Data excerpts
-- ==== Sys2Proof/Certificates/Slice0/Obligations.lean ====
section
/-! DEFINITION. The statements for the provers. An access command and memory's answer to it are two commands, so the
statement of such an access runs both. -/

section Statements

open Sys2Proof Sys2Proof.Machine

/-! ## One step -/

/-- A step runs the command at the front of the queue on the state with the queue's rest. On an empty queue it is one cycle
of REFERENCE-CLOCK, which the reference counter counts (R54) and with which the freeze-and-commit claims and the
requests on their way reach the list, and changes nothing else (the model's choices, log entries 1, 28 and 31). -/
def Obligations.StepRunsTheFrontCommand : Prop :=
  (∀ (c : Instr) (rest : List Instr) (s : State), step (s.setPending (c :: rest)) = exec c (s.setPending rest)) ∧
  ∀ s : State, s.pending = [] → step s = .next (s.elapsed 1#32)

/-- No command stops the part, and none touches the queue (log entry 1). -/
def Obligations.EveryCommandAnswersANextState : Prop :=
  ∀ (c : Instr) (s : State), ∃ t, exec c s = .next t ∧ t.pending = s.pending

/-! ## RESET -/

/-- The release of RESET with nothing waiting on the card: the straps are sampled and every block holds its reset values;
what stays is the queue, the answers given and a memory access still unanswered, whose answer will be discarded (R170,
R183). A release while RESET is not asserted changes nothing (the model's choice, log entry 18). -/
def Obligations.ResetReleaseSetsTheResetValues : Prop :=
  ∀ (page : BitVec 8) (control : Master) (s : State),
    (s.resetAsserted = false → exec (.resetRelease page control) s = .next s) ∧
    (s.resetAsserted = true → s.card = [] →
      ∃ t, exec (.resetRelease page control) s = .next t ∧
        t.resetAsserted = false ∧ t.straps = { page := page, control := control } ∧ t.counter = 0#32 ∧
        t.status.part = .transparent ∧ t.status.configError = .none ∧ t.status.eventWord = 0#16 ∧
        t.status.lastCommand = 0#64 ∧
        t.status.config.glob =
          { civilOffset := 0#16, zoneOffsets := #v[0#32, 0#32, 0#32, 0#32], zoneCount := 0#3, clockMaster := 0#4,
            spacing := 1#8, silence := 300#32, minLead := 60#32, horizon := 31622400#32, freezeLead := 10#16,
            grid := 86400#32, smearEnable := false, smearExponent := 16#5, tolerance := 2000#32,
            holdoverLimit := 60#16, resyncCount := 3#3, enableMask := 0#16 } ∧
        (∀ n : SourceNo, t.status.config.sources[n] =
          { enabled := false, kind := .network, priority := 0#4, owner := 0#4, deep := false, confirm := 3#4 }) ∧
        (∀ p : PortNo, t.status.config.shadows[p] =
            { enabled := false, scale := 1#4, zone := 0#2, mask := 0x3F#6, lead := 43200#24, hold := 60#16 } ∧
          t.patcher.ports[p] = { active := t.status.config.shadows[p], transfer := none }) ∧
        t.patcher.judgement = none ∧ t.patcher.waiting = [] ∧
        t.sup = { s := 0#48, timeBase := .unset, present := none, previous := none, p := 0#32, missed := 0#16,
                  holdover := false, stray := .none, disagree := 0, resyncPending := false } ∧
        t.list.sched.entries = [] ∧
        t.list.sched.base = { floor := 0#48, floorEnd := 0, civil := 0, zones := #v[0, 0, 0, 0] } ∧
        t.list.listSecond = 0#48 ∧ t.list.claims = [] ∧ t.list.coming = [] ∧ t.list.requests = [] ∧
        t.list.sending = [] ∧ t.list.queries = [] ∧
        (∀ n : SourceNo, t.intake.sources[n] =
          { state := .disabled, staging := { w0 := none, w1 := none, w2 := none }, lastSeq := none, queue := [],
            lastHeard := none, lastCounted := none, candidate := none, confirmed := none,
            disposition := { outcome := .none, seq := none, answer := none }, flags := 0#6 }) ∧
        t.intake.qualifier = none ∧ t.intake.civilHorizon = none ∧
        t.election = { lastWinner := none, disagree := false, run := none, runPending := false } ∧
        t.path.held = none ∧ t.path.toIssue = [] ∧ t.path.fault = none ∧ t.path.secondFault = false ∧
        (∀ m : Fin 16, t.path.latches[m] = none) ∧
        t.path.outstanding = s.path.outstanding ∧ t.path.stale = s.path.outstanding.isSome ∧
        t.wires = { events := [], intakeS := [], portS := [], civilCommits := [], commits := [], intakeFlushes := 0,
                    electionFlushes := 0, triggers := [] } ∧
        interruptAsserted t = false ∧
        t.card = [] ∧ t.answers = s.answers ∧ t.pending = s.pending)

#### ASSIGNMENT
Among the entries above, which lines include "entry"? List them all.

#### TASK RESULT
/-- No command stops the part, and none touches the queue (log entry 1). -/
R183). A release while RESET is not asserted changes nothing (the model's choice, log entry 18). -/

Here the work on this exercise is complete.